EMERGING DIALOGUES IN ASSESSMENT

Enhancing Prior Learning Assessment Outcomes Through Integration of Artificial Intelligence: Getting Students the Credit They Have Earned
 
June 3, 2026
  • Andy Browne, Ph.D.
    Assistant Professor
    University of Tennessee Chattanooga

Abstract

Student success outcomes can improve through the inclusion of Prior Learning Assessment (PLA) or Credit for Prior Learning (CPL) in their college experience. Integrating artificial intelligence into the PLA process can assist instructors with assessing and identifying clear, articulable experiences that might reach the level of college credit. Following the integration of artificial intelligence (AI), additional opportunities were found to help maximize the amount of PLA credits earned.  With clear benefits for students, including artificial intelligence in the assessment process is an important consideration for future discussions. 

Introduction

Credit for prior learning (CPL), also known as Prior Learning Assessment (PLA), is a tool that allows students to receive college credit for their prior learning experiences. These experiences take place outside of the traditional academic classroom but can still be valuable and rise to the level of college credit (Colvin, 2012). As more contemporary learners make their way into the college landscape it is important to consider how they can be best served. Beyond credit recognition, CPL has been shown to improve levels of student persistence in their studies and graduation rates among other benefits (Rust & Ikard, 2016). The award of credit for prior learning also provides the student with a win, demonstrating the importance of their work and life experiences.

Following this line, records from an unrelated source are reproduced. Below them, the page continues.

theorem test_hyp_LookupTimesOut :
    let capped := { lookupDesk with tables := { lookupDesk.tables with categories := [⟨3, 6, 0, 0, 1, 7⟩] } }
    lookupDesk.context .st0 = .lookup ⟨card, 3, 8⟩ ∧ (lookupDesk.category 3).offlineCap = 0 ∧
    (capped.category 3).offlineCap ≠ 0 ∧ capped.borrowerTableFull = false ∧ Desk.reset.context .st0 = .idle := by decide

/-- What a lookup that yields an entry meets at the fresh block check, and JOURNAL_FULL at a change of a station's state. -/
theorem test_hyp_lookupIsLeft :
    let found := fun action => { lookupDesk with tables := { lookupDesk.tables with
      borrowers := [entryOf card false], blocks := [⟨⟨10, 0, card⟩, action, 3, none⟩] } }
    let told := arbiterDesk { Arbiter.restart with pending := [.journalFull], shown := some .journalFull }
    (∀ action ∈ [BlockAction.refuse, .refer, .watch], (found action).borrower card = some (entryOf card false) ∧
      (found action).blockCheck card = some ⟨⟨10, 0, card⟩, action, 3, none⟩) ∧
    (told.arbiters.get .st0).pending.any (fun q => q.source == .journalFull) = true ∧
    (Desk.reset.arbiters.get .st0).pending.any (fun q => q.source == .journalFull) = false ∧
    ¬ 16384 - Desk.reset.journal.held.length ≤ Desk.reset.settings.returnReserve := by decide +kernel

/-- A borrower table with 65,536 entries is full. -/
theorem test_hyp_fullBorrowerTable :
    (tablesDesk .opened { calendar with borrowers := List.replicate 65536 (entryOf item false) }).borrowerTableFull = true := by
  show decide (65536 ≤ (List.replicate 65536 (entryOf item false)).length) = true
  rw [List.length_replicate]
  rfl

theorem find_replicate {α : Type} {key : α → Nat} {k : Nat} {e : α} (h : (key e == k) = false) (n : Nat) :
    Table.find key k (List.replicate n e) = none := by
  simp [Table.find, h]

/-- A card without an entry at an OFFLINE desk whose borrower table is full. -/
theorem test_hyp_cardTakenWithFullTable :
    let full := tablesDesk .opened { capped with borrowers := List.replicate 65536 (entryOf item false) }
    full.blockCheck card = none ∧ full.borrower card = none ∧ full.link = .offline ∧ (full.category 3).offlineCap ≠ 0 ∧
    65536 ≤ full.tables.borrowers.length :=
  ⟨rfl, find_replicate (by decide +kernel) _, rfl, by decide, Nat.le_of_eq List.length_replicate.symm⟩

/-- The winner among the entries that match a card: the smaller k, then REFUSE before REFER before WATCH, and none that expired. -/
theorem test_hyp_BlockCheckPicksTheWinner :
    let entry := fun k action expiry => BlockEntry.mk ⟨10, k, card.take (10 - k)⟩ action 3 expiry
    let desk := fun day blocks =>
      { tablesDesk .opened { calendar with blocks := blocks } with clock := { Desk.reset.clock with day := day } }
    (desk 9204 [entry 1 .refuse none, entry 0 .watch none]).blockCheck card = some (entry 0 .watch none) ∧
    (desk 9204 [entry 0 .watch (some 9204), entry 2 .refuse none]).blockCheck card = some (entry 0 .watch (some 9204)) ∧
    (desk 9205 [entry 0 .watch (some 9204), entry 2 .refuse none]).blockCheck card = some (entry 2 .refuse none) ∧
    (desk 9205 [entry 0 .watch (some 9204)]).blockCheck card = none ∧
    (desk 9204 [entry 0 .watch none]).blockCheck item = none := by decide +kernel
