-- ==== Sys2Proof/Safety.lean ====
section
/-! DEFINITION. The terms in which the statements speak: what holds of the T840 at every moment (R19, R22, R76, R77, R89,
R112, R142, R145, R149, R157, R170, R185), the states in which nothing is under way between blocks, and what one lane's act
comes to for the lane, the notice queue and the trigger lines, case by case as the tables of spec/03 to spec/09 give it. -/

namespace Sys2Proof.Machine

/-! ## Lanes -/

/-- A descriptor in the ranges of R18: BASE + LENGTH ≤ 512 and PRESET < LENGTH (R19, R89). -/
structure Descriptor.Ok (d : Descriptor) : Prop where
  preset_lt : d.preset < d.length
  range_le : d.base + d.length ≤ 512
  cycleLimit_le : d.cycleLimit ≤ 65535

/-- A frame of a range of this length (R77). -/
structure Frame.Ok (f : Frame) (length : Nat) : Prop where
  head_lt : f.head < length
  passes_pos : 1 ≤ f.passes
  passes_le : f.passes ≤ 255

/-- The lane is not in the middle of an entry (R28). -/
abbrev Lane.settled (l : Lane) : Prop := l.entry = none

/-- What R19, R22, R23, R76, R77, R89 and R112 say of a lane's descriptor and context. -/
structure Lane.Ok (l : Lane) : Prop where
  /-- The descriptor in force is within its ranges (R19). -/
  descriptor_ok : l.descriptor.Ok
  /-- The active offset is below LENGTH (R19). -/
  active_lt : l.active < l.descriptor.length
  /-- Every frame lies in the range in force (R77). -/
  frames_ok : ∀ f ∈ l.stack, f.Ok l.descriptor.length
  /-- The stack holds at most four frames (R76). -/
  depth_le : l.stack.length ≤ 4
  /-- The stack is empty in IDLE, ARMED and DONE (R76), and in a trip from ARMED or DONE. -/
  stack_empty : l.state = .idle ∨ l.state = .armed ∨ l.state = .done ∨ l.prior = some .armed ∨ l.prior = some .done →
    l.stack = []
  /-- A pending swap is within its ranges (R89). -/
  swap_ok : ∀ d, l.swap = some d → d.Ok
  /-- No swap is pending in IDLE, in DONE (R89), or in a trip from DONE. -/
  swap_none : l.state = .idle ∨ l.state = .done ∨ l.prior = some .done → l.swap = none
  /-- The copy of a lane that is not in the middle of an entry is valid against the LENGTH in force (R7, R73). -/
  copy_valid : l.settled → ∀ r, l.copy = some r → r.validFor l.descriptor.length = true
  /-- A RUNNING or DONE lane that is not in the middle of an entry has entered its step, and keeps it in a trip
  (R23). -/
  entered : l.settled → l.state = .running ∨ l.state = .done ∨ l.prior = some .running ∨ l.prior = some .done →
    l.entered = true
  /-- Without a current-step copy the step timers and condition state are cleared (R22). -/
  cleared : l.copy = none → l.dwell = 0 ∧ l.limit = none ∧ l.latch = false ∧ l.edges = 0
  dwell_le : l.dwell ≤ 65535
  limit_range : ∀ n, l.limit = some n → 1 ≤ n ∧ n ≤ 65535
  edges_le : l.edges ≤ 65535
  cycles_le : l.cycles ≤ 65535
  /-- A pulse in flight has ticks to go (R22), in RUNNING, HELD or DONE (R112). -/
  pulse_ok : ∀ p, l.pulse = some p →
    1 ≤ p.ticks ∧ p.ticks ≤ 65535 ∧ (l.state = .running ∨ l.state = .held ∨ l.state = .done)
  /-- The trip prior state is held in TRIPPED alone (R22, R25). -/
  prior_tripped : l.prior.isSome = true → l.state = .tripped
  /-- A lane in the middle of an entry has cleared its trip prior state (R38). -/
  prior_none : l.entry.isSome = true → l.prior = none

/-- A pulse in flight is on a line that its lane owns (R112). -/
def State.PulsesOwned (s : State) : Prop :=
  ∀ (k : LaneId) (p : Pulse), (s.lane k).pulse = some p → s.owners[p.line.val] = some k

/-- Every lane is in its ranges, and its pulse is on its own line. -/
structure State.LanesOk (s : State) : Prop where
  each : ∀ k, (s.lane k).Ok
  pulses : s.PulsesOwned

/-! ## Trip latches -/

/-- A lane in the scope of a set latch keeps that latch's forcing until its entry is complete, or is not in the middle of
an entry and is IDLE or TRIPPED (R147, R149). -/
def State.TripsHold (s : State) : Prop :=
  ∀ (n : SourceId) (k : LaneId), s.trips[n.val].latch = true → s.trips[n.val].scope.getLsbD k = true →
    Event.forcing n ∈ (s.lane k).kept ∨
      ((s.lane k).settled ∧ ((s.lane k).state = .idle ∨ (s.lane k).state = .tripped))

/-- A set latch belongs to an enabled source (R142), and an enabled pin source whose accepted level is active has its
latch set (R145). -/
structure State.LatchesOk (s : State) : Prop where
  enabled : ∀ n : SourceId, s.trips[n.val].latch = true → s.trips[n.val].enable = true
  active_latched : ∀ n : SourceId, n ≠ swSource → s.trips[n.val].enable = true → s.trips[n.val].active = true →
    s.trips[n.val].latch = true

/-- A setting that waits for a lane has its forcing among the events that the lane keeps: for every source, as many of
them as settings wait (R147). -/
def State.SettingsWait (s : State) : Prop :=
  ∀ (n : SourceId) (k : LaneId),
    (s.settings.filter fun x => x.source == n && x.left.getLsbD k).length ≤ ((s.lane k).kept.filter (· == .forcing n)).length

/-! ## The notice queue -/

/-- A LOST record counts 1 to 255 notices (R169, R170). -/
def NoticeBody.countOk : NoticeBody → Prop
  | .lost n => 1 ≤ n ∧ n ≤ 255
  | _ => True

/-- The newest record is a LOST record. -/
def newestLost (q : List Notice) : Prop := ∃ n st, q.getLast? = some ⟨.lost n, st⟩

/-- R170: at most 64 records, and at 64 the newest is LOST. -/
structure Queue.Ok (q : List Notice) : Prop where
  length_le : q.length ≤ 64
  full_lost : q.length = 64 → newestLost q
  counts : ∀ x ∈ q, x.body.countOk

/-- The notices on their way are of kinds that a lane or the Trip Unit raises: none is a LOST record (R169, R170). -/
def State.LateOk (s : State) : Prop := ∀ n ∈ s.late, ∀ count, n.2 ≠ .lost count

/-! ## The table job and the Timebase -/

/-- R157: the fields of the job context are in range, and a job that still runs or was ended early has not reached its
count. -/
structure Job.Ok (j : Job) : Prop where
  count_pos : 1 ≤ j.count
  source_le : j.source + j.count ≤ 512
  destination_le : j.destination + j.count ≤ 512
  progress_le : j.progress ≤ j.count
  unfinished : j.state = .running ∨ j.state = .aborted → j.progress < j.count
  finished : j.state = .done → j.progress = j.count
  result_zero : j.kind ≠ .check → j.crc = 0

/-- R185: a period is in progress exactly while TB_RUN is set, of a length from 1 to 65536 × 4096. -/
structure Timebase.Ok (t : Timebase) : Prop where
  running_iff : t.running = t.period.isSome
  period_ok : ∀ p, t.period = some p → 1 ≤ p.length ∧ p.length ≤ 65536 * 4096 ∧ p.elapsed ≤ p.length

/-! ## Filters -/

/-- R117: an acceptance is in progress only while the presented level differs, and its count is not above the full one. -/
def acceptanceOk (full : Nat) (differs : Bool) (progress : Option Nat) : Prop :=
  ∀ c, progress = some c → differs = true ∧ c ≤ full

/-- R117 for every filtered channel, while RESET# is high. -/
structure State.FiltersOk (s : State) : Prop where
  inputs : s.resetLow = false → ∀ n : InputId,
    acceptanceOk (s.inputs.fullCount n) (s.inputs.differs n) s.inputs.acceptance[n.val]
  units : s.resetLow = false → ∀ (u : UnitId) (c : Channel),
    acceptanceOk s.units[u.val].fullCount (s.units[u.val].channel c).differs (s.units[u.val].channel c).acceptance
  trips : s.resetLow = false → ∀ n : SourceId,
    acceptanceOk s.trips[n.val].fullCount s.trips[n.val].differs s.trips[n.val].acceptance

/-! ## States in which nothing is under way -/

/-- No entry, no kept event and no event on its way in this lane. -/
abbrev Lane.quiet (l : Lane) : Prop := l.entry = none ∧ l.kept = [] ∧ l.coming = []

/-- RESET# is high, and nothing is under way between blocks: no emission, no notice, no entry, no event. -/
structure State.Quiet (s : State) : Prop where
  resetHigh : s.resetLow = false
  outbox_nil : s.outbox = []
  late_nil : s.late = []
  lanes : ∀ k, (s.lane k).quiet

/-- Nothing that the lanes can take is left, and no notice is on its way: no event is on its way, and every event kept waits for
an entry (R28). -/
structure State.AllTaken (s : State) : Prop where
  late_nil : s.late = []
  coming_nil : ∀ k, (s.lane k).coming = []
  kept_nil : ∀ k, (s.lane k).entry = none → (s.lane k).kept = []

/-- Nothing that a host write has caused is left: no emission waits to be handed out or is on its way, and no lane is in the
middle of an entry or has kept an event from one (R135, R177). -/
structure State.Completed (s : State) : Prop where
  outbox_nil : s.outbox = []
  emissions_taken : ∀ (k : LaneId) (line : LaneId), Event.emission line ∉ (s.lane k).coming
  settled : ∀ k, (s.lane k).entry = none
  kept_nil : ∀ k, (s.lane k).kept = []

/-- The lane without an event that it takes next: the oldest it kept once its entry is complete (R28), else one that is on
its way and the next of its source. None where the lane does not take that event next. -/
def Lane.taking (l : Lane) (e : Event) : Option Lane :=
  match l.entry, l.kept with
  | none, x :: rest => if x = e then some { l with kept := rest } else none
  | none, [] => if l.nextOfSource e then some { l with coming := l.coming.erase e } else none
  | some _, _ => none

/-! ## What one lane's act comes to -/

/-- The lane after an act, the notices the act raises, in order, and whether the lane emits on its own trigger line. -/
structure Act where
  lane : Lane
  notices : List NoticeBody
  emits : Bool

/-- An act that raises nothing. -/
def Act.silent (l : Lane) : Act := ⟨l, [], false⟩

/-- The state in which lane k's act has been made, its notices stored (`State.raiseAll`), and its emission, if any, has not been
handed out. -/
def State.withAct (s : State) (k : LaneId) (a : Act) : State :=
  ((s.raiseAll (.lane k) a.notices).setLane k a.lane).withOutbox (if a.emits then s.outbox ++ [k] else s.outbox)

/-- The state after lane k's act, its notices stored and its emission handed to every lane. -/
def State.afterAct (s : State) (k : LaneId) (a : Act) : State :=
  let t := (s.raiseAll (.lane k) a.notices).setLane k a.lane
  if a.emits then handToAll (.emission k) t else t

/-- Entry into FAULTED (R52). -/
def Lane.faults (l : Lane) (k : LaneId) (cause : FaultCause) : Act where
  lane := { l with
    state := .faulted, faultCause := some cause, pulse := none, coming := l.coming.filter fun e => !e.passing }
  notices := [.fault k l.active cause .halt]
  emits := l.descriptor.emitOnFault

/-- An entry that ends in an entry fault (R51). -/
def Lane.failsEntry (l : Lane) (k : LaneId) (cause : FaultCause) : Act :=
  { l with copy := none, dwell := 0, limit := none, latch := false, edges := 0 }.faults k cause

/-- The request of an entry (R47). -/
def Lane.requests (l : Lane) (full : Bool) (offset : Nat) (cause : EntryCause) : Act :=
  .silent { l with active := offset, entry := some { full, cause } }

/-- The application of a swap at an entry or an end of range (R95, R96). -/
def Lane.applies (l : Lane) (k : LaneId) (d : Descriptor) (occasion : SwapOccasion) : Act where
  lane := { l with
    descriptor := d, swap := none, stack := [], cycles := 0, active := d.preset
    entry := some { full := true, cause := .swap } }
  notices := [.swap k l.active d.swapBoundary occasion]
  emits := false

/-- An entry that is due: a pending NEXT_STEP swap replaces it, a pending SEQUENCE_END swap does not (R46, R93, R94). -/
def Lane.enters (l : Lane) (k : LaneId) (full : Bool) (offset : Nat) (cause : EntryCause) : Act :=
  match l.swap with
  | none => l.requests full offset cause
  | some d => if d.swapBoundary = .nextStep then l.applies k d .entry else l.requests full offset cause

/-- The start event of an ARMED lane: a pending swap of either boundary replaces the entry (R32, R94). -/
def Lane.starts (l : Lane) (k : LaneId) : Act :=
  match l.swap with
  | none => l.requests true l.active .start
  | some d => l.applies k d .entry

/-- The end of range: the last four rows of the table of section 3.8 (R68, R69). -/
def Lane.ends (l : Lane) (k : LaneId) (skipped : Bool) : Act :=
  match l.swap with
  | some d => l.applies k d .endOfRange
  | none =>
    let cycles := min 65535 (l.cycles + 1)
    if l.stack ≠ [] then l.faults k .unbalanced
    else if l.descriptor.endAction = .stop ∨ l.descriptor.cycleLimit ≠ 0 ∧ l.descriptor.cycleLimit ≤ cycles then
      { lane := { l with
          cycles := cycles, state := .done, dwell := 0, limit := none, coming := l.coming.filter fun e => !e.passing }
        notices := [.rangeEnd k l.active .done cycles]
        emits := l.descriptor.emitOnEnd }
    else
      { lane := { l with
          cycles := cycles, active := 0
          entry := some { full := true, cause := if skipped then .skip else .wrap } }
        notices := [.rangeEnd k l.active .wrap cycles]
        emits := l.descriptor.emitOnEnd }

/-- The lane goes past the step it leaves (R68). -/
def Lane.goesOn (l : Lane) (k : LaneId) (skipped : Bool) : Act :=
  if l.active + 1 < l.descriptor.length then
    l.enters k true (l.active + 1) (if skipped then .skip else .advance)
  else l.ends k skipped

/-- The leaving of a step, by advance or through SKIP: the table of section 3.8 (R67, R68, R80). -/
def Lane.leaves (l : Lane) (k : LaneId) (skipped : Bool) : Act :=
  match l.copy with
  | none => .silent l
  | some r =>
    match r.loop, l.stack with
    | .none, _ => l.goesOn k skipped
    | .mark, _ => l.goesOn k skipped
    | _, [] => l.faults k .stackUnder
    | _, top :: below =>
      if top.passes ≤ 1 then { l with stack := below }.goesOn k skipped
      else
        { l with stack := ⟨top.head, top.passes - 1⟩ :: below }.enters k false top.head
          (if skipped then .skip else .repeated)

/-- A notice raised before an act's own. -/
def Act.after (a : Act) (body : NoticeBody) : Act := { a with notices := body :: a.notices }

/-- The fault action of a step whose limit has expired (R71, R72, R73). -/
def Lane.actsOnFault (l : Lane) (k : LaneId) : Act :=
  match l.copy with
  | none => .silent l
  | some r =>
    match r.onFault with
    | some .skip => (l.leaves k true).after (.fault k l.active .limit .skip)
    | some .divert => ({ l with stack := [] }.enters k true r.divert .divert).after (.fault k l.active .limit .divert)
    | _ => l.faults k .limit

/-- The lane's condition by KIND against these accepted levels (R56). -/
def Lane.meets (l : Lane) (accepted : BitVec 16) : Bool :=
  match l.copy with
  | none => false
  | some r =>
    match r.kind with
    | some .time => true
    | some .input => (List.finRange 16).all fun n => !r.w5.getLsbD n || accepted.getLsbD n == r.w6.getLsbD n
    | some .edge => decide (r.w6.toNat ≤ l.edges)
    | some _ => l.latch
    | none => false
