/-- TRIP_FORCING (R27, R147): the lane that takes a forcing goes to TRIPPED from any state but IDLE and TRIPPED,
records that state and loses its pulse, with the rest of its context kept; edges, arrivals and emissions on their way
do not reach it any more (log 7); the setting no longer waits for it, and the TRIP notices of the settings now complete
are raised in order, the first of them stored and the others on their way, or all of them on their way behind a notice
of an entry that a lane they name has raised (`State.raiseTripNotices`; R147, R172; log 4, log 39). -/
def Obligations.TripForcingMovesTheLane : Prop :=
  ∀ (k : LaneId) (n : SourceId) (s : State) (l : Lane), s.resetLow = false → s.outbox = [] →
    (s.lane k).taking (.forcing n) = some l →
    let moved := (s.lane k).state ≠ .idle ∧ (s.lane k).state ≠ .tripped
    let settings := noteForcing n k moved s.settings
    ∃ t, exec (.tripForcing k n) s = .next t ∧
      t = ((s.setLane k (t.lane k)).withSettings (settings.dropWhile fun x => x.left == 0)).raiseTripNotices
        ((settings.takeWhile fun x => x.left == 0).map fun x => .trip x.source x.moved) ∧
      (¬ moved → t.lane k = l) ∧
      (moved → (t.lane k).state = .tripped ∧
        (t.lane k).prior = [none, some .armed, some .running, some .held, some .done, some .faulted].getD l.state.code none ∧
        { t.lane k with state := l.state, prior := l.prior, pulse := l.pulse, coming := l.coming } = l ∧
        (t.lane k).coming = (l.coming.filter fun e => !e.passing) ∧ (t.lane k).pulse = none)

/-- R28: an edge, an arrival or an emission that reaches a lane in the middle of an entry is kept behind what the lane
has kept before, and nothing else changes; and an event that is not the next for the lane changes nothing (log 6). -/
def Obligations.EventsWaitDuringAnEntry : Prop :=
  ∀ (k : LaneId) (e : Event) (c : Instr) (s : State), s.resetLow = false → s.outbox = [] →
    ((∃ n d, e = .edge n d ∧ c = .edgeEvent k n d) ∨ (∃ u v d, e = .arrival u v d ∧ c = .arrival k u v d) ∨
      ∃ line, e = .emission line ∧ c = .emission k line) →
    let l := s.lane k
    (l.entry.isSome = true → l.nextOfSource e = true →
      exec c s = .next (s.setLane k { l with coming := l.coming.erase e, kept := l.kept ++ [e] })) ∧
    (l.taking e = none → (l.entry = none ∨ l.nextOfSource e = false) → exec c s = .next s)

/-! ## Output lines (spec/06) -/

/-- LINE_ASSIGN and LINE_FREE (R104, R105): OWNED while the owner of the line in bits 0–4 is not IDLE. Then an assign
is refused with STATE while the lane in bits 8–10 is not IDLE, and else gives it the line; a free leaves the line
without an owner. Nothing else changes, and no pin moves. -/
def Obligations.LineCommandsNeedIdleOwners : Prop :=
  ∀ (v : Word) (n : Fin 32) (k : LaneId) (s : State), s.resetLow = false →
    n.val = (v.extractLsb' 0 5).toNat → k.val = (v.extractLsb' 8 3).toNat →
    let busy := s.owners[n.val].any fun j => (s.lane j).state ≠ .idle
    let assigned :=
      if busy then { s with cmdResult := .owned }
      else if (s.lane k).state ≠ .idle then { s with cmdResult := .state }
      else { s with owners := s.owners.set n.val (some k), cmdResult := .taken }
    let freed :=
      if busy then { s with cmdResult := .owned }
      else { s with owners := s.owners.set n.val none, cmdResult := .taken }
    exec (.lineAssign v) s = .next assigned ∧ exec (.lineFree v) s = .next freed ∧
      ∀ m, assigned.outLevel m = s.outLevel m ∧ freed.outLevel m = s.outLevel m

Beyond the recognition for students’ previous experiences, the awarding of CPL speeds the progression of degree achievement in many cases. Students who were awarded 12 or more credit hours through PLA are estimated to save 9 to 14 months of time as they complete their degree (Klein-Collins et al., 2020). Additionally, those same students saved up to $10,200 in tuition and fees (Klein-Collins et al., 2020). Through better outcomes in student persistence, faster progression, and reduced costs, students can be more successful in their degree pursuits, making CPL an important consideration for higher education.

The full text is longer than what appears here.